The predominance of multiples in innovation alluded to at the start of this newsletter, highlights how existing parts and knowledge constrain the adjacent possible.
The inventors of the transistor — Shockley, Bardeen, and Brattain admitted to the fact that had they not invented the transistor someone else might have. They understood that when you are exploring the adjacent possible, someone else will get there eventually. In this case, the transistor had come into the adjacent possible from the increased understanding of, e.g., the basic research in atomic structure and knowledge of electrons conducted by scientists such as Bohr and J. J. Thompson.
There was little doubt, even by the transistor’s inventors, that if Shockley’s team at Bell Labs had not gotten to the transistor first, someone else in the United States or in Europe would have soon after. – Jon Gertner, The Idea Factory: Bell Labs and the Great Age of American Innovation
The slow hunch
In hindsight, great discoveries might look like sudden, definable Eureka moments; in reality, they tend to develop slowly over time. They are like slowly maturing slow hunches that need time and cultivation to bloom.
According to Darwin’s autobiography, the theory of natural selection simply occurred to him when he was pondering about Malthus’ writings on population growth. However, Darwin’s notebooks reveal that far before this so-called epiphany, he had pretty much described a pretty comprehensive theory of natural selection. His slow hunch only matured into an epiphany over a decade of cultivation. Similarly, the World Wide Web was conceived over ten years and multiple side projects by Tim Berners-Lee.
Sustaining the slow hunch is less a matter of perspiration than of cultivation. You give the hunch enough nourishment to keep it growing, and plant it in fertile soil, where its roots can make new connections. And then you give it time to bloom.
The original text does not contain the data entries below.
-- ==== Sys2Proof/Machine/Park.lean ====
section
/-! DEFINITION. Stopping, saving and restoring a context, and the park area (R258, R268 to R285). -/

namespace Sys2Proof.Machine

open Sys2Proof

/-! ### Switches -/

/-- Partitions of a switch: the seats of both contexts (R260). -/
def State.switchSeats (s : State) (w : Switch) (p : Nat) : List Nat :=
  sortUp (p :: (match w.out with | some n => s.seats n | none => []) ++ (match w.incoming with | some n => s.seats n | none => []))

/-- Whether every unit of the outgoing context has stopped or ended, on all its seats (R273). -/
def State.stopped (s : State) (n : Nat) : Bool :=
  let tiles := s.seatTiles n
  (s.ownUnits n).all (fun u => match u.phase with
      | .running | .ready => u.allTiles.all fun a => match (s.tile a).run with
          | some r => r.unit != u.id || (r.stopped && !r.stepOne && (r.inflight.isEmpty || (r.inflight.all fun f => decide (f.due ≤ s.cycle a))))
          | none => true
      | .placed | .killed | .saved | .failed => true
      | _ => false)
    && tiles.all (fun a => (s.tile a).spill == .idle && !tabHas s.flt.retrims (a / 16))
    && s.fabric.all (fun m => m.body == FabricBody.read || !(tiles.contains m.dst && (match (s.tile m.dst).run with | some r => r.unit == m.unit && (r.stream? m.acc).isSome | none => false)))

/-! ### Bytes of the park area (R277 to R279) -/

/-- LOOP entry `i` of a tile header (R277). -/
def loopBytes (r : TileRun) (i : Nat) : List Byte :=
  let x := nth [r.x0, r.x1, r.x2, r.x3] i
  match r.loops.find? fun l => l.counter == i with
  | some l => leBytes (l.remain % 2 ^ 16 + x % 2 ^ 32 * 2 ^ 16 + l.wordOff % 2 ^ 14 * 2 ^ 48) 8
  | none => leBytes (x % 2 ^ 32 * 2 ^ 16) 8

/-- STREAMS entry (R278). -/
def streamBytes (st : Stream) : List Byte :=
  leBytes (st.op + st.hnd * 8 + 128) 1 ++ leBytes (b2n st.g64) 1 ++ leBytes (st.acc / 8) 2 ++ leBytes st.terms 4 ++ leBytes st.k 4 ++ leBytes st.r0 4

/-- Bytes padded with zeros to a length. -/
def padTo (n : Nat) (bs : List Byte) : List Byte := bs ++ List.replicate (n - bs.length) 0

/-- TIL_SEQ_POS of a run: bank offset and repetition of the long word last issued. -/
def TileRun.seqPos (r : TileRun) : Nat := r.lastOff % 2 ^ 14 + r.lastRho % 256 * 2 ^ 14

/-- WSTATE of a tile (R277). -/
def Tile.wstate (t : Tile) : Nat :=
  total ((t.windows.filter fun x => decide (x.1 < 47)).map fun x => (match x.2.state with | .free => 0 | .dry => 1 | .wet => 2) * 4 ^ x.1)

/-- Sum of 2^k over keys present in a table. -/
def keyBits {α : Type} (t : Tab α) (n : Nat) : Nat := total ((t.filter fun x => decide (x.1 < n)).map fun x => 2 ^ x.1)

/-- The tile header of R277 as a FULL save writes it; bytes 16 to 2,079 are 0 where no run is saved (R279). -/
def State.tileHeader (s : State) (a slot : Nat) (u : Option CUnit) : List Byte :=
  let t := s.tile a
  match t.run, u with
  | some r, some u =>
    let pend := match r.stall with | some (.remote _ _ _ _) => true | _ => false
    let fl := 1 + 2 * b2n (r.pass == 2) + 4 * b2n u.isMember + 8 * b2n pend
    let masks := (upTo 7).flatMap fun i => leBytes (tabGet 0 r.mask (i + 1)).toNat 8
    let vtag := total (r.vtag.map fun x => x.2 % 8 * 8 ^ x.1)
    let arows := sortUp (r.acc.map fun x => x.1 / 64)
    padTo 4096 (leBytes a 2 ++ leBytes t.watermark 1 ++ leBytes fl 1 ++ leBytes t.wstate 12
      ++ leBytes r.seqPos 4 ++ (upTo 4).flatMap (loopBytes r) ++ leBytes (if u.isMember then 0xFFFF else slot) 2 ++ leBytes r.flags.toNat 1 ++ leBytes 0 1
      ++ leBytes (if u.isMember then s.seqOf u else 0) 4 ++ leBytes 0 4 ++ masks ++ leBytes vtag 12 ++ leBytes (keyBits r.vreg 32) 4
      ++ leBytes (total (arows.map fun x => 2 ^ x)) 128 ++ padTo 128 (r.streams.flatMap streamBytes) ++ leBytes 0 120
      ++ padTo 1024 ((sortBy (fun (x y : RangeC) => decide (x.slot ≤ y.slot)) r.allRanges).flatMap rangeBytes) ++ s.ltupd u r.eos ++ leBytes (if u.isMember then s.runTime u else 0) 8 ++ leBytes 0 8
      ++ leBytes (total (r.accFmt.map fun x => x.2 % 16 * 16 ^ x.1)) 512)
  | _, _ => padTo 4096 (leBytes a 2 ++ leBytes t.watermark 1 ++ leBytes 0 1 ++ leBytes t.wstate 12)

/-- The 256 bytes of a vector register in R19 order. -/
def vregBytes (v : BitVec 2048) : List Byte := leBytes v.toNat 256

/-- Entries of the unit table: started units of the client that are not members (R277). -/
def State.unitTable (s : State) (n : Nat) : List CUnit :=
  ((s.ownUnits n).filter fun u => !u.isMember && (u.phase == .running || u.phase == .killed || u.phase == .saved)).take 64

/-- Writes tile frame `k` of a context (R277, R279). -/
def State.putFrame (s : State) (n base k a : Nat) : State :=
  let t := s.tile a
  let u := t.run.bind fun r => s.unit? r.unit
  let at_ := base + Config.framesAt + Config.frameBytes * k
  let slot := match u with | some u => indexIn ((s.unitTable n).map CUnit.id) u.id | none => 0
  let s := s.hbmWrite at_ (s.tileHeader a slot u)
  let s := match t.run with
    | none => s
    | some r =>
      let s := s.each (upTo 32) fun s i => s.hbmWrite (at_ + 0x1000 + 256 * i) (vregBytes (tabGet 0 r.vreg i))
      let s := s.hbmClear (at_ + 0x3000) 0x40000
      s.each r.acc fun s x => s.hbmWrite (at_ + 0x3000 + 4 * x.1) (leBytes x.2.toNat 4)
  s.each (t.windows.filter fun x => x.2.state != .free && decide (x.1 < 47)) fun s x =>
    { s with hbm := memPaste s.hbm (at_ + 0x43000 + 0x10000 * x.1) 65536 (t.winData x.1) }

/-- Bytes of a tile's frame that a save moves (R284). -/
def Tile.frameSize (t : Tile) : Nat :=
  (if t.run.isSome then 4096 + 8192 + 262144 else 4096) + 65536 * ((t.windows.filter fun x => x.2.state != .free && decide (x.1 < 47)).length)

/-- Bytes that the save of a context moves (R284). -/
def State.saveSize (s : State) (n : Nat) : Nat :=
  53248 + total ((s.tilesOf (s.client n).bindPart).map fun a => (s.tile a).frameSize)

/-- Writes the context header (R277). -/
def State.putHeader (s : State) (n base : Nat) (tiles : List Nat) (complete : Bool) (start fin bytes : Nat) : State :=
  let p := (s.client n).bindPart
  let t0 := s.tile (tiles.headD 0)
  let units := s.unitTable n
  let cf := b2n complete + 2 * t0.pal.active + 4 * b2n t0.pal.pending + 8 * t0.tbl.active + 16 * b2n t0.tbl.pending
  let absent := (upTo Config.strips).flatMap fun i => leBytes (total ((upTo 16).map fun c => b2n (s.physCol i c == 0x1F) * 2 ^ c)) 2
  let table := units.flatMap fun u =>
    let full := u.phase == .saved || u.phase == .running
    let two := u.tiles.any fun a => match (s.tile a).run with | some r => r.unit == u.id && r.pass == 2 | none => false
    leBytes u.tag.toNat 4 ++ leBytes (u.q + 2 * b2n full + 4 * b2n two + 8 * b2n (u.kind == kLOT)) 1 ++ leBytes 0 3 ++ leBytes (s.runTime u) 8
  s.hbmWrite base (padTo 4096 (leBytes 1 1 ++ leBytes n 1 ++ leBytes cf 1 ++ leBytes 0 1 ++ leBytes tiles.length 2 ++ leBytes units.length 2
    ++ leBytes start 8 ++ leBytes fin 8 ++ leBytes bytes 8 ++ leBytes (s.part p).strips.toNat 64 ++ absent ++ table))

/-- Writes the four banks from tile `a`, the lowest working tile (R277). -/
def State.putBanks (s : State) (base a : Nat) : State :=
  let t := s.tile a
  let put := fun (s : State) (o k : Nat) (b : Bytes) => { s with hbm := memPaste s.hbm (base + o) k b }
  put (put (put (put s 0x1000 8192 t.pal.bank0) 0x3000 8192 t.pal.bank1) 0x5000 16384 t.tbl.bank0) 0x9000 16384 t.tbl.bank1

/-! ### Switch time (R284) -/

/-- The context that a switch saves or restores now, where its transfer has begun: a pair's restore begins on both its seats at once (R260, R284). -/
def State.moving (s : State) (w : Switch) : Option Nat :=
  match w.phase with
  | .stopping => none
  | .saving => w.out
  | .restoring => w.incoming.filter fun n => (s.seats n).all fun r => match (s.part r).switch with | some x => x.incoming == some n && x.phase == .restoring | none => false

/-- Saves and restores in progress on the wafer. -/
def State.transfers (s : State) : Nat := (sortUp ((upTo Config.partitions).filterMap fun p => (s.part p).switch.bind s.moving)).length

/-- Whether a transfer of `v` bytes of partition `p` that began at `since` is done (R284): V/B + 5 µs, with B in bytes per 800 ns. -/
def State.transferDone (s : State) (p v since : Nat) : Bool :=
  let strips := s.stripsOf p
  let code := (least (strips.map fun i => (s.dom (domOfStrip i)).code)).getD 0
  let fabric := strips.length * 256 * (12 + code) * 40
  let n := if s.transfers = 0 then 1 else s.transfers
  let t := s.now - since - 5000
  decide (since + 5000 ≤ s.now) && (strips.isEmpty || decide (v * 800 ≤ t * fabric)) && decide (v * 800 * n ≤ t * (s.swShare * 983040))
However, one can only begin cultivating hunches when one remembers having an idea. Johnson gives the example of the “commonplace” book that intellectuals during the Enlightenment era maintained where they wrote down their thoughts, transcribed interesting or inspirational passages, and assembled a personalized encyclopedia of quotations. In the same vein, Johnson prescribes us to “write everything down.”
The liquid networks
Carbon is the basis of all life on Earth because it’s atomic structure makes it great at connecting with other atoms enabling it to form long chains of compounds. These connections allow for the formation of polymers and proteins without which Earth would have likely remained lifeless. When we first began to organize ourselves into villages, towns, and cities, we became members of networks, which exposed us to new ideas and led to what is now known as idea-sex. Before this, a novel idea by a person could very well die with them. Great ideas arise in crowds.
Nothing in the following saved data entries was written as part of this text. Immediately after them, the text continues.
/-- TRAINING_LANE_MAP_DONE (R412). -/
def execTrainingLaneMapDone (port : Nat) (farMap : BitVec 68) (s : State) : Host.Outcome State Fault Refusal := run (laneMapDone port farMap) s

/-- Effect of TRAINING_DESKEW_DONE: the lanes are aligned and INIT begins; in a recovery spares take retired lanes' places first (R415, R427). -/
def deskewDone (n : Nat) (s : State) : State :=
  let p := s.port n
  if p.state == .deskew then (s.portTo n .init).sendInit n
  else if p.state == .recovery then
    let s := s.modPort n Port.takeOver
    if (s.port n).width = 0 then s.portDown n else (s.portTo n .init).sendInit n
  else s

/-- TRAINING_DESKEW_DONE (R414). -/
def execTrainingDeskewDone (port : Nat) (s : State) : Host.Outcome State Fault Refusal := run (deskewDone port) s

/-- Longest stay in a training state, in ns (R414). -/
def trainMax : PState → Nat
  | .detect => 100000000
  | .equalize => 3000000000
  | .fecLock => 50000000
  | .laneTest => 100000000
  | .laneMap => 10000000
  | .deskew => 10000000
  | .init => 10000000
  | _ => 0

/-- Effect of TRAINING_TIMEOUT: a training state has passed its maximum time, and the port is down. A recovery has its own limit (R415). -/
def trainingTimeout (n : Nat) (s : State) : State :=
  let p := s.port n
  let m := trainMax p.state
  if m = 0 ∨ p.recSince ≠ none ∨ s.now ≤ p.since + m then s else s.portDown n

/-- TRAINING_TIMEOUT (R414). -/
def execTrainingTimeout (port : Nat) (s : State) : Host.Outcome State Fault Refusal := run (trainingTimeout port) s

/-- Effect of RECOVERY_TIMEOUT: a recovery that has not reached ACTIVE within 1 ms becomes a full training that keeps retry buffer, sequence numbers and credits. -/
def recoveryTimeout (n : Nat) (s : State) : State :=
  match (s.port n).recSince with
  | none => s
  | some t => if s.now < t + 1000000 then s else s.fullTraining n

/-- RECOVERY_TIMEOUT (R415). -/
def execRecoveryTimeout (port : Nat) (s : State) : Host.Outcome State Fault Refusal := run (recoveryTimeout port) s

/-! ### INIT (R424) -/

/-- Whether an INIT flit is good: it passes its checks and advertises at least 4 credits on each VC. -/
def initGood (f : Flit × Bool × Bool) : Bool :=
  f.2.1 && f.2.2 && f.1.kind == 3 && f.1.len == 0 && (upTo 4).all fun v => decide (4 ≤ leVal ((f.1.payload.drop (4 + 2 * v)).take 2))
To better understand the process of scientific breakthroughs, psychologists decided to record everything that went on in four molecular biology laboratories. One would imagine that in a field such as molecular biology, great discoveries would be made by peering through a microscope. However, it turned out the most critical ideas arose during regular lab meetings, where the scientists informally discussed their work.
Cities facilitate such large networks that allow for inter-mingling of ideas in novel ways. And this is one of the reasons why cities breed more creative ideas than smaller towns. However, the largest network in the 21st century is not a city at all, but the internet, making the creation and diffusion of ideas more effective than any network that has come before it.
In summary, the best way to have new ideas isn’t to romanticize the genius inventor working in the isolation of a mountain cabin. Instead, it’s to expand the range of your possible next moves – your surface area in the world – by exposing yourself to as much serendipity, as many rivals and related ideas as possible; to borrow, to reimagine, to recombine.
Good ideas happen in networks; in one rather mind-bending sense, you could even say that “good ideas are networks.” Or as Johnson also puts it — “Chance favors the connected mind.”